Quick start using Apache Spark
Instead of using a container, you can run Spruce directly on Apache Spark either locally or on a cluster.
Prerequisites
You will need to have CUR reports as inputs. Those are generated via DataExports and stored on S3 as Parquet files.
For this tutorial, we will assume that you copied the S3 files to your local file system. You can do this with the AWS CLI
aws s3 cp s3://bucket/path_to_curs dipe-curs --recursive
To run Spruce locally, you need Apache Spark installed and added to the $PATH.
Finally, you need the JAR containing the code and resources for Spruce. You can copy it from the latest release or alternatively, build from source, which requires Apache Maven and Java 17 or above.s
mvn clean package
Run on Apache Spark
If you downloaded a released jar, make sure the path matches its location.

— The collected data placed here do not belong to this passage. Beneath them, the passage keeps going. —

theorem test_Outputs :
(∃ (n : Fin 4) (r : MbReq) (o : Fin 18) (c : Fin 6) (f : Nat) (d : Nat) (N : Nat) (s : State), (serving n 0x1100 r s) ∧ (r.payload.length = 24) ∧
      (byteAt r.payload 0 = o.val) ∧ (byteAt r.payload 1 = c.val) ∧ (s.outHere o = true) ∧ (c.val < s.chans) ∧ (byteAt r.payload 3 ≤ 5) ∧ (byteAt
      r.payload 4 ≤ 15) ∧ (leAt r.payload 5 3 = 0) ∧ (leAt r.payload 20 4 = 0) ∧ (byteAt r.payload 2 = 0) ∧ (o.val < 16) ∧ (f = leAt r.payload 8 8) ∧
      (d = leAt r.payload 16 4) ∧ (0 < f) ∧ (0 < d) ∧ (N = s.dcoNom c * d / f) ∧ (8 ≤ N) ∧ (N ≤ 4294967295) ∧ (f / Nat.gcd (s.dcoNom c * d % f) f ≤
      16777215) ∧ (f ≤ formatMax (byteAt r.payload 3) * d)) ∧
(∃ (n : Fin 4) (r : MbReq) (o : Fin 18) (c : Fin 6) (s : State), (serving n 0x1100 r s) ∧ (r.payload.length = 24) ∧ (byteAt r.payload 0 = o.val) ∧
      (byteAt r.payload 1 = c.val) ∧ (s.outHere o = true) ∧ (c.val < s.chans) ∧ (byteAt r.payload 3 ≤ 5) ∧ (byteAt r.payload 4 ≤ 15) ∧ (leAt r.payload
      5 3 = 0) ∧ (leAt r.payload 20 4 = 0) ∧ (byteAt r.payload 2 = 1) ∧ (pulseOk (leAt r.payload 8 4) (leAt r.payload 12 4) = true) ∧ (leAt r.payload
      16 4 = 0)) ∧
(∃ (n : Fin 4) (r : MbReq) (s : State), (serving n 0x1101 r s) ∧ (r.payload.length = 4) ∧ (byteAt r.payload 3 = 0) ∧ (leAt r.payload 0 3 < 2 ^ 18) ∧
      (∀ o : Nat, o < 18 → bitOf (leAt r.payload 0 3) o = true → s.outHere o = true)) ∧
(∃ (n : Fin 4) (r : MbReq) (o : Fin 18) (s : State), (serving n 0x1101 r s) ∧ (r.payload.length = 4) ∧ (byteAt r.payload 3 = 0) ∧ (leAt r.payload 0 3
      < 2 ^ 18) ∧ (bitOf (leAt r.payload 0 3) o = true) ∧ (s.outHere o = false)) ∧
(∃ (m : Master) (v : Word) (s : State), (reaches m s)) ∧
(∃ (n : Fin 4) (r : MbReq) (o : Fin 18) (s : State), (serving n 0x1102 r s) ∧ (r.payload.length = 4) ∧ (byteAt r.payload 0 = o.val) ∧ (s.outHere o =
      true) ∧ (leAt r.payload 1 3 = 0)) ∧
(∃ (g : Fin 18) (back : Fin 104858) (k : Gen) (e : Int) (s : State), (s.up) ∧ (s.outHere g = true) ∧ (s.isGen g = true) ∧ (s.outRuns g = true) ∧ (k =
      s.genOf g) ∧ (k.live = true) ∧ (k.align.all (fun x => decide (s.tb16 - back.val < s.oldPhaseEnd g x.1)) = true) ∧ (s.gated g = false) ∧ (e =
      (s.tb16 - back.val - k.ofs + s.gridPer g / 2) % s.gridPer g - s.gridPer g / 2)) ∧
(∃ (g : Fin 18) (back : Fin 104858) (k : Gen) (s : State), (s.up) ∧ (s.outHere g = true) ∧ (s.isGen g = true) ∧ (s.outRuns g = true) ∧ (k = s.genOf g)
      ∧ (k.live = true) ∧ (k.align.all (fun x => decide (s.tb16 - back.val < s.oldPhaseEnd g x.1)) = true) ∧ (s.gated g = true)) ∧
(∃ (g : Fin 18) (back : Fin 104858) (k : Gen) (line : Int) (ofs : Int) (e : Int) (s : State), (s.up) ∧ (s.outHere g = true) ∧ (s.isGen g = true) ∧
      (s.outRuns g = true) ∧ (k = s.genOf g) ∧ (k.align = some (line, ofs)) ∧ (s.oldPhaseEnd g line ≤ s.tb16 - back.val) ∧ (e = (s.tb16 - back.val -
      ofs + s.gridPer g / 2) % s.gridPer g - s.gridPer g / 2)) ∧
(∃ (s : State), (s.up)) :=
  ⟨⟨1, ⟨0x1100, 5, 0, 1, 0, [15, 5, 0, 0, 9, 0, 0, 0] ++ leBytes 8 491520000 ++ leBytes 4 7 ++ zeros 4⟩, 15, 5, 491520000, 7, 142, ((State.reset.set
      (MB_STAT_state 1) 2).raise MB_EPOCH_mp_running).setMb 1
      { Mbox.empty with taken := some ⟨0x1100, 5, 0, 1, 0, [15, 5, 0, 0, 9, 0, 0, 0] ++ leBytes 8 491520000 ++ leBytes 4 7 ++ zeros 4⟩ }, by
      decide +kernel⟩,
   ⟨1, ⟨0x1100, 5, 0, 1, 0, [17, 5, 1, 5, 15, 0, 0, 0] ++ leBytes 4 4000000000 ++ leBytes 4 8 ++ zeros 8⟩, 17, 5, ((State.reset.set (MB_STAT_state 1)
      2).raise MB_EPOCH_mp_running).setMb 1
      { Mbox.empty with taken := some ⟨0x1100, 5, 0, 1, 0, [17, 5, 1, 5, 15, 0, 0, 0] ++ leBytes 4 4000000000 ++ leBytes 4 8 ++ zeros 8⟩ }, by
      decide +kernel⟩,
   ⟨1, ⟨0x1101, 5, 0, 1, 0, [0, 0, 2, 0]⟩, (((State.reset.set (OU_CTRL_enable 17) 1).set (MB_STAT_state 1) 2).raise MB_EPOCH_mp_running).setMb 1
      { Mbox.empty with taken := some ⟨0x1101, 5, 0, 1, 0, [0, 0, 2, 0]⟩ }, by decide +kernel⟩,
   ⟨1, ⟨0x1101, 5, 0, 1, 0, [0, 0x80, 0, 0]⟩, 15, (({ State.reset with variant := .fh4824 }.set (MB_STAT_state 1) 2).raise MB_EPOCH_mp_running).setMb 1
      { Mbox.empty with taken := some ⟨0x1101, 5, 0, 1, 0, [0, 0x80, 0, 0]⟩ }, by decide +kernel⟩,
   ⟨.pcie, 0x20000, (State.reset.set (OU_CTRL_enable 17) 1), by decide +kernel⟩,
   ⟨1, ⟨0x1102, 5, 0, 1, 0, [17, 0, 0, 0]⟩, 17, (((State.reset.set (OU_PULSE_ERR_err 17) (2 ^ 32 - 5)).set (MB_STAT_state 1) 2).raise
      MB_EPOCH_mp_running).setMb 1 { Mbox.empty with taken := some ⟨0x1102, 5, 0, 1, 0, [17, 0, 0, 0]⟩ }, by decide +kernel⟩,
   ⟨17, 70000, ⟨3, none, true, 0, 7⟩, -70003,
      { ((State.reset.set (OU_CTRL_enable 17) 1).set (OU_STAT_unaligned 17) 0) with ou := { State.reset.ou with gens := [(17, ⟨3, none, true, 0, 7⟩)] } },
      by decide +kernel⟩,
   ⟨17, 70000, ⟨3, none, true, 0, 7⟩,
      { (((State.reset.set (OU_CTRL_enable 17) 1).raise TW_CTRL_out_gate).wr TW_OUT_MASK 0x20000) with ou := { State.reset.ou with gens := [(17, ⟨3, none, true, 0, 7⟩)] } },
      by decide +kernel⟩,
   ⟨17, 0, ⟨3, some (0, 0), true, 0, 7⟩, 0, 0, 0,
      { (State.reset.set (OU_CTRL_enable 17) 1) with ou := { State.reset.ou with gens := [(17, ⟨3, some (0, 0), true, 0, 7⟩)] } }, by decide +kernel⟩,
   ⟨State.reset, by decide +kernel⟩⟩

spark-submit --class com.digitalpebble.spruce.SparkJob --driver-memory 8g ./target/spruce-*.jar -i ./curs -o ./output
The -i
parameter specifies the location of the directory containing the CUR reports in Parquet format.
The -o
parameter specifies the location of enriched Parquet files generated in output.
The option -c
allows to specify a JSON configuration file to override the default settings.
The directory output contains an enriched copy of the input CURs. See Explore the results to understand what the output contains.